Eine kleine Recherche führte mich zurück in die Historie der Geschichte, genauer gesagt in die Zeit ihrer Erstauflage. Dr. Morton war zu dieser Zeit sehr kontrovers, und die Bundesprüfstelle für jugendgefährdende Medien indizierte fleißig Abenteuer unseres Lieblingsmediziners. Der Verlag musste also etwas tun. Zu dieser Zeit startete dann die Schwesterserie Der Lord, die im gleichen Kosmos wie Dr. Morton spielt. Zwischen beiden Serien gab es starke Verflechtungen, was letztlich zu einem völlig transformierten Dr. Morton führte.
Wer diesen Schritt nachvollziehen möchte, dem sei besonders Band 80 Das gespaltene Ich der Neuausgabe von Dr. Morton ans Herz gelegt – dort wird dann nämlich Sir Edward eingeführt.
Wenn man um dieses Detail der Serienhistorie weiß, kann man über einen Großteil der Kritik an der Serie nur irritiert den Kopf schütteln. Die vielmals vorgebrachten Argumente wie „Gewaltporno“ o. Ä. verpuffen völlig, wenn man mal einen der Romane nach der Neuausrichtung der Serie liest (das tun sie sowieso, wie ich in meinen früheren Rezensionen dargelegt habe – was ich hier aber nicht zum Thema machen möchte).
Aber was erwartet den Leser nun in Band 121 Feuerteufel? Am ehesten würde ich das Setting als eine Art Die Zwei (Serie mit Roger Moore und Tony Curtis) und Mit Schirm, Charme und Melone bezeichnen: ein temporeiches Krimiabenteuer im London der Siebziger.
Besonders haben mir die profunden Ortsbeschreibungen Londons zu dieser Zeit gefallen. Es fühlte sich zu 100 % so an, als wäre man mit bei der Hatz durch London unterwegs. Langweilig war das Ganze nie. Ein rundherum solides Abenteuer, das mich sehr gut unterhalten hat. Der Autor zeigte dem Leser, was das Team um Dr. Morton alles für Möglichkeiten hatte – was aber in die Handlung perfekt eingebettet war und diese mit vorantrieb.
Wer auch nur irgendeine Zuneigung zu Pulp, Heftromanen oder klassischer Männerliteratur hat, kann und sollte bedenkenlos zu den aktuellen Dr. Morton-Bänden greifen. Ansonsten besteht nämlich die Gefahr, dass er eine sehr eigenständige und originelle Serie verpasst. Ich finde es eine Schande, dass die Serie so unter ihrem völlig falschen Image leidet!

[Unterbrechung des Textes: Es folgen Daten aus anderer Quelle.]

/-- Settles O43: the first piece and the concatenation of the rest are pushed as one, and after the
first piece the framer is quiescent. -/
theorem chunkingChangesNothing : Obligations.ChunkingChangesNothing := by
  intro ds
  induction ds with
  | nil =>
    intro s hw hstart
    have hq : quiescent s.cfg s.framer = true := hstart.resolve_left fun h => h rfl
    obtain ⟨u, hu, hframer, hevents, hcfg, hinputs⟩ := emptyPushDoesNothing s hw hq
    exact ⟨s, u, rfl, hu, hframer.symm, hevents.symm, hcfg.symm, hinputs.symm⟩
  | cons d ds ih =>
    intro s hw _
    obtain ⟨-, -, hq⟩ := push_returns s.cfg s.framer d
    have hw' := push_wc_le (c := s.cfg) s.framer d hw
    obtain ⟨t, u, ht, hu, hframer, hevents, hcfg, hinputs⟩ :=
      ih (complete (framerDid s (push s.cfg s.framer d).framer (push s.cfg s.framer d).events)
        (rspNoStatus s.fresh)) hw' (.inr hq)
    rw [exec_fpush hw', Host.Outcome.next.injEq] at hu
    subst hu
    refine ⟨t, _, ?_, exec_fpush hw _, ?_, ?_, hcfg, hinputs⟩
    · rw [List.map_cons, execAll, exec_fpush hw]
      exact ht
    · rw [hframer, List.flatten_cons, push_append]
      rfl
    · rw [hevents, List.flatten_cons, push_append]
      simp

/-! The work of a push and the frames it emits. -/

/-- A turn that discards or emits gives up at least one buffered byte for a discard, 18 for a frame.
-/
theorem turn_pays {c : Config} {F G : Framer} {data rest : List Byte} {es : List FramerEvent}
    (h : turn c F data = .again G es rest) :
    (discardedBytes es).length + 18 * (deliveries es).length + G.wc + rest.length ≤
      F.wc + data.length := by
  have two (hf : waiting (fstate c (buffered F)) = false) : 2 ≤ F.wc := by
    simpa using fstate_not_waiting_length hf
  obtain ⟨hf, rfl, rfl, rfl⟩ | ⟨n, hf, rfl, rfl, rfl⟩ | ⟨b, -, rfl, -, rfl, rfl⟩ |
    ⟨b, hq, -, hfull, -, -⟩ := turn_again_cases h
  · have := two (by obtain hf | hf := hf <;> rw [hf] <;> rfl)
    simp [discardedBytes, deliveries]
    omega
  · obtain ⟨x, -, rfl, hlen⟩ := fstate_emit_iff.mp hf
    have hmin : 18 ≤ frameLen x := minPacket_le_frameLen x
    simp [discardedBytes, deliveries] at hlen ⊢
    omega
  · simp [discardedBytes, deliveries]
    omega
  · exact absurd hfull (Nat.ne_of_lt (wc_lt_cap_of_quiescent hq))

theorem push_pays (c : Config) (F : Framer) (data : List Byte) :
    (discardedBytes (push c F data).events).length +
      18 * (deliveries (push c F data).events).length ≤ F.wc + data.length := by
  induction F, data using push_induction (c := c) with
  | finished F hq =>
    rw [push_of_quiescent hq]
    exact Nat.zero_le _
  | again F data G es rest hturn ih =>
    have hpaid := turn_pays hturn
    simp only [push_of_again hturn, discardedBytes_append, deliveries_append, List.length_append]
    omega

/-- Settles O40: every append is paid for by the input, every discard and every frame by bytes that
were buffered or appended. -/
theorem fpushWorkIsBounded : Obligations.FpushWorkIsBounded := by
  intro d s t es _ h hes
  obtain ⟨-, rfl⟩ := exec_fpush_next h
  obtain rfl : (push s.cfg s.framer d).events = es := List.append_cancel_left hes
  have hpaid := push_pays s.cfg s.framer d
  exact ⟨by rw [appendedBytes_push], by omega, by omega⟩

Was nehme ich von der Lektüre mit? Wie schon zwischen den Zeilen herauszulesen ist, freue ich mich, die Details über dieses Stück lebender Heftromangeschichte herausgefunden zu haben. Dennoch möchte ich an dieser Stelle eine Lanze (auch) für die alte Serie bzw. die Ausgaben der Morton-Neuauflage bis Ausgabe 79 brechen: Ich mag es dunkler, abgründiger und härter. Außerdem gefiel mir die kammerspielartige Atmosphäre, die vor allem durch die Interaktionen zwischen Grimsby und Morton geprägt wurde und nicht so sehr auf ein ganzes „Ensemble“ setzte.
Das ist nur eine Geschmacksfrage. Die Serie bietet für jeden Leser etwas: knallharte und durchaus auch gedankenspielartige Abenteuer der ersten Phase der Serie – und temporeiche, gentlemanartige Abenteuer der zweiten Phase. Es wäre nur schade, sich von den falschen Anschuldigungen vom Lesen abhalten zu lassen!